Simplest possible extension method compiled from other answers and the article referenced by the accepted asnwer:

public static async Task ParallelForEachAsync<T>(this IEnumerable<T> source, Func<T, Task> asyncAction, int maxDegreeOfParallelism)
{
    var throttler = new SemaphoreSlim(initialCount: maxDegreeOfParallelism);
    var tasks = source.Select(async item =>
    {
        await throttler.WaitAsync();
        try
        {
            await asyncAction(item).ConfigureAwait(false);
        }
        finally
        {
            throttler.Release();
        }
    });
    await Task.WhenAll(tasks);
}

UPDATE: here's a simple modification that also supports a cancellation token like requested in the comments (untested)

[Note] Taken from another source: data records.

/-- The cause of a control slot in which no hart issues. DESIGN CHOICE, assumption 95: R65 names no row for a hart that waits
behind its own posted write (State.waitsBehind); it is charged EXEC, as for a latency. -/
def Ctx.idleCause (x : Ctx) : Cause :=
  if x.st ≠ .resident then .fault
  else if x.dbg.hh then .halt
  else if x.hart.draining then .drain
  else match x.hart.wait with
    | some w => match w.what with
      | .queue _ _ | .launchQueue _ _ => .qfull
      | _ => .semwait
    | none => .exec

/-- The charge of a control slot in which no hart issues; with a cause given, that one. -/
def State.chargeControl (s : State) (t : Nat) (cause : Option Cause) : State :=
  match s.topHart t with
  | none => s.charge t [8] .idle 8 0
  | some c => s.charge t [8] (cause.getD (s.ctx t c).idleCause) c (s.hart t c).pc.toNat

/-- The control core's turn in a clock cycle (R64, R65). -/
def State.controlTurn (s : State) (t : Nat) : State :=
  let s := (s.residents t).foldl (fun u c => u.noteReady t c) s
  if (s.tile t).throttled then s.chargeControl t (some .throttle)
  else match s.pickHart t with
    | none => s.chargeControl t none
    | some c =>
      let x := s.ctx t c
      let s := s.charge t [8] (if x.hart.pause = 0 then .exec else .pause) x.num x.hart.pc.toNat
      let s := (s.modHart t c fun h => { h with readyAt := 0 }).modTile t fun y => { y with lastHart := some c }
      if x.dbg.stepping = some true then
        (s.modDbg t c fun d => { d with haltReq := true }).push [.hart t c, rowAt .haltTakesEffect t c]
      else s.push [.hart t c]

/-- What a hart's issue executes: an instruction and its length; a pc beyond the instruction memory raises cause 1 (R61). -/
def State.hartWork (s : State) (t c : Nat) : State × Option (Instr × Nat) :=
  if 0x10000 ≤ (s.hart t c).pc.toNat then (s.raise t c 1 (s.hart t c).pc, none) else (s, some (s.nextInstr t c))

/-! ### Waits that end (R79, R332, R358) -/

/-- Whether what a blocked hart waits for has come. -/
def State.waitOver (s : State) (t c : Nat) (w : Wait) : Bool :=
  let x := s.ctx t c
  match w.what with
  | .load => false
  | .sem g want => (s.sem t g).reached want
  | .cell => match w.instr with
    | .kFget _ a | .kHyield a => s.cellFull t (refAddr (s.getX t c a))
    | _ => false
  | .fence => match w.instr with
    | .kFence sc => (s.unperformed t c sc.toNat).isEmpty
    | _ => false
  | .join => x.joined
  | .timeline q => match w.instr with
    | .kTlwait _ _ a _ => (s.getX t c a).ule (x.count q).timeline
    | _ => false
  | .parcel => match s.parcelsOf x.launch with
    | some p => !s.holding.contains t && (!(p.queue t).isEmpty || decide (p.drawn = p.total))
    | none => true
  | .bar => match w.instr with
    | .kBar sc _ _ _ => decide (x.arrivedAt sc.toNat ≤ x.completedAt sc.toNat)
    | .kBarw sc _ a _ => decide ((s.getX t c a).toNat ≤ x.completedAt sc.toNat)
    | _ => false
  | .queue q _ => decide (x.occ q < queueSize q)
  | .launchQueue q _ => decide (queueRoom (s.queue q) ≠ 0)

/-- The row that ends a wait whose deadline has come. -/
def timeoutRow : Instr → Option Instr
  | .kSwait _ _ _ => some .kSwaitTimeout
  | .kTlwait _ _ _ _ => some .kTlwaitTimeout
  | .kBarw _ _ _ _ => some .kBarwTimeout
  | _ => none

/-- The row that ends the wait of a context's hart now, with the tick it began. -/
def State.wakeRow (s : State) (t c : Nat) : Option (Nat × Work) :=
  let x := s.ctx t c
  if x.st ≠ .resident ∨ x.dbg.hh then none
  else match x.hart.wait with
    | none => none
    | some w =>
      if s.waitOver t c w then some (w.since, .row w.instr { tile := t, ctx := c, slot := 8, len := w.len, fn := 0 })
      else if (s.timedOut t c).isSome then (timeoutRow w.instr).map fun i => (w.since, rowAt i t c)
      else none

/-- Credits of tile t's harts to its own semaphores, which are applied in the next clock cycle (R358). -/
def State.creditsDue (s : State) (t : Nat) : List Msg :=
  s.net.filter fun m => m.isLocal && decide (m.home = .tile t) && m.after.isEmpty

def insWake (a : Nat × Work) : List (Nat × Work) → List (Nat × Work)
  | [] => [a]
  | b :: l => if a.1 < b.1 then a :: b :: l else b :: insWake a l

/-- The waits of tile t that end in this clock cycle, as conditions stand at its start; the longest first (R358). -/
def State.wakes (s : State) (t : Nat) : List Work :=
  (((s.residents t).filterMap fun c => s.wakeRow t c).foldl (fun l a => insWake a l) []).map Prod.snd

/-! ### The end of a clock cycle (R151, R336, R355, R362, R367, R369) -/

/-- Add a cycle's charges to the counters (R362). -/
def addCharges (l : Tab Charge) (acct : Tab (BitVec 48)) : Tab (BitVec 48) :=
  l.foldl (fun a e => let k := acctKey e.1 e.2.owner e.2.cause.code; tabPut a k (tabGet 0 a k + 1)) acct

/-- The buffers that entries of a context's copy and stack queues name (R127, R145, R151). -/
def Ctx.buffers (x : Ctx) : List Nat :=
  (x.chans.flatMap fun e => e.2.map fun n => if e.1 = 5 then fieldNat n.packet 31 24 else fieldNat n.packet 47 40).eraseDups

/-- STALL of every buffer a context's entries name (R151). -/
def Ctx.countStall (x : Ctx) : Ctx :=
  { x with hot := x.buffers.foldl (fun h b =>
      let e := tabGet ((0, 0) : W64 × W64) h b
      tabPut h b (e.1, if e.2 = BitVec.allOnes 64 then e.2 else e.2 + 1)) x.hot }

/-- The stalls of a cycle: a context whose hart or bundle context is charged SEMWAIT (R151). -/
def State.countStalls (s : State) (t : Nat) : State :=
  let owners := ((s.tile t).charges.filterMap fun e => if e.2.cause = .semwait then some e.2.owner else none).eraseDups
  owners.foldl (fun (u : State) c =>
    if (u.ctx? t c).isSome ∧ recHotVa (u.recOf t c) ≠ 0 then u.modCtx t c Ctx.countStall else u) s

/-- Whether the context's bundle engine is held on swait or WEN (R355). -/
def State.heldNow (s : State) (t c : Nat) : Bool :=
  let x := s.ctx t c
  ((s.engine t).freezes.any fun f => decide (f.cause = .semwait) && decide (f.owner = c))
    || (decide (x.st = .resident) && !x.runs.isEmpty && !x.runReady && (x.nextRun?).isSome)

/-- A slot of a bundle that issues (R359). -/
def Cause.issues : Cause → Bool
  | .exec | .predoff | .nop => true
  | _ => false

/-- Whether the pause window of a context's hart runs in this clock cycle: its hart is not halted, or has issued in it (R97,
R99). -/
def State.windowRuns (s : State) (t c : Nat) : Bool :=
  (s.ctx t c).dbg.hartFree || match tabGet? (s.tile t).charges 8 with
    | some k => decide (k.owner = (s.ctx t c).num) && (decide (k.cause = .exec) || decide (k.cause = .pause))
    | none => false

public static async Task ParallelForEachAsync<T>(this IEnumerable<T> source, Func<T, CancellationToken, Task> asyncAction, int maxDegreeOfParallelism, CancellationToken cancellationToken)
{
    var throttler = new SemaphoreSlim(initialCount: maxDegreeOfParallelism);
    var tasks = source.Select(async item =>
    {
        await throttler.WaitAsync(cancellationToken);
        if (cancellationToken.IsCancellationRequested) return;

        try
        {
            await asyncAction(item, cancellationToken).ConfigureAwait(false);
        }
        finally
        {
            throttler.Release();
        }
    });
    await Task.WhenAll(tasks);
}
Alex from Jitbit
  • 53,710
  • 19
  • 160
  • 149
  • I would upvote it, but I don't like the arbitrary `int maxDegreeOfParallelism = 10`. Better let the user specify the level of concurrency explicitly. You could also consider adding a `.ConfigureAwait(false)` after the `asyncAction(item)` (but not after the `throttler.WaitAsync()`). – Theodor Zoulias Mar 15 '21 at 10:10
  • 2
    @TheodorZoulias both good points, edited. Also working on an variant that supports a `cancellationToken` will post it later. – Alex from Jitbit Mar 15 '21 at 10:24
  • 1
    It is worth noting that most solutions based on `Task.WhenAll` are only suitable for a relatively small number of tasks, or for `asyncAction`s that are guaranteed not to throw. Otherwise it can be very frustrating to wait half an hour for the completion of 10,000 tasks, and just receive an exception as a result (that could have been thrown by the very first task). – Theodor Zoulias Mar 15 '21 at 11:47
  • 1
    This is NOT a robust solution for 2 reasons. First, if exception thrown it will not terminate the loop. Second, `throttler` is not disposed. – zmechanic Jan 07 '22 at 11:42
  • @zmechanic I think it's up to the developer whether or not to abort the loop on exception. – Alex from Jitbit Jan 07 '22 at 17:40
  • @Alex from Jitbit agree, but it's not stated in your answer, and LINQ behavior (as you do it) is different to `foreach` in this aspect. In LINQ, the exception will not terminate enumeration. – zmechanic Jan 11 '22 at 18:05
  • could you show how to add cancelationToken... @AlexfromJitbit I did ` foreach (var item in enumerable) { ct.ThrowIfCancellationRequested();` but feel like it could maybe also be passed to the Task.Run and when 0 maxDegreeOfParallelism it should also be factored.... could you assist in this regard – Seabizkit Jan 11 '22 at 20:52
  • @zmechanic regarding the `throttler` not being disposed, I agree that it should (by adding a `using` before the `var throttler`), but it's not a deal breaker: [Do I need to Dispose a SemaphoreSlim](https://stackoverflow.com/questions/32033416/do-i-need-to-dispose-a-semaphoreslim). – Theodor Zoulias Mar 17 '22 at 16:41
  • The `if (cancellationToken.IsCancellationRequested) return;` is not needed. Theoretically it could result in the `Task` completing successfully instead of being canceled, without doing all the work. – Theodor Zoulias Apr 24 '22 at 17:38
  • Async does not equals parallel. There is no parallelism in this code, unless I am missing something. It seems you assume `asyncAction` will somehow run on a different thread but that is not guaranteed. Javascript is a good example of asyncronous but single threaded execution. You never know what kind of scheduler the async job will run on. There is a deadlock hidden here. – Thanasis Ioannidis Oct 07 '22 at 12:49
5

My lightweight implementation of ParallelForEach async.

Features:

  1. Throttling (max degree of parallelism).
  2. Exception handling (aggregation exception will be thrown at completion).
  3. Memory efficient (no need to store the list of tasks).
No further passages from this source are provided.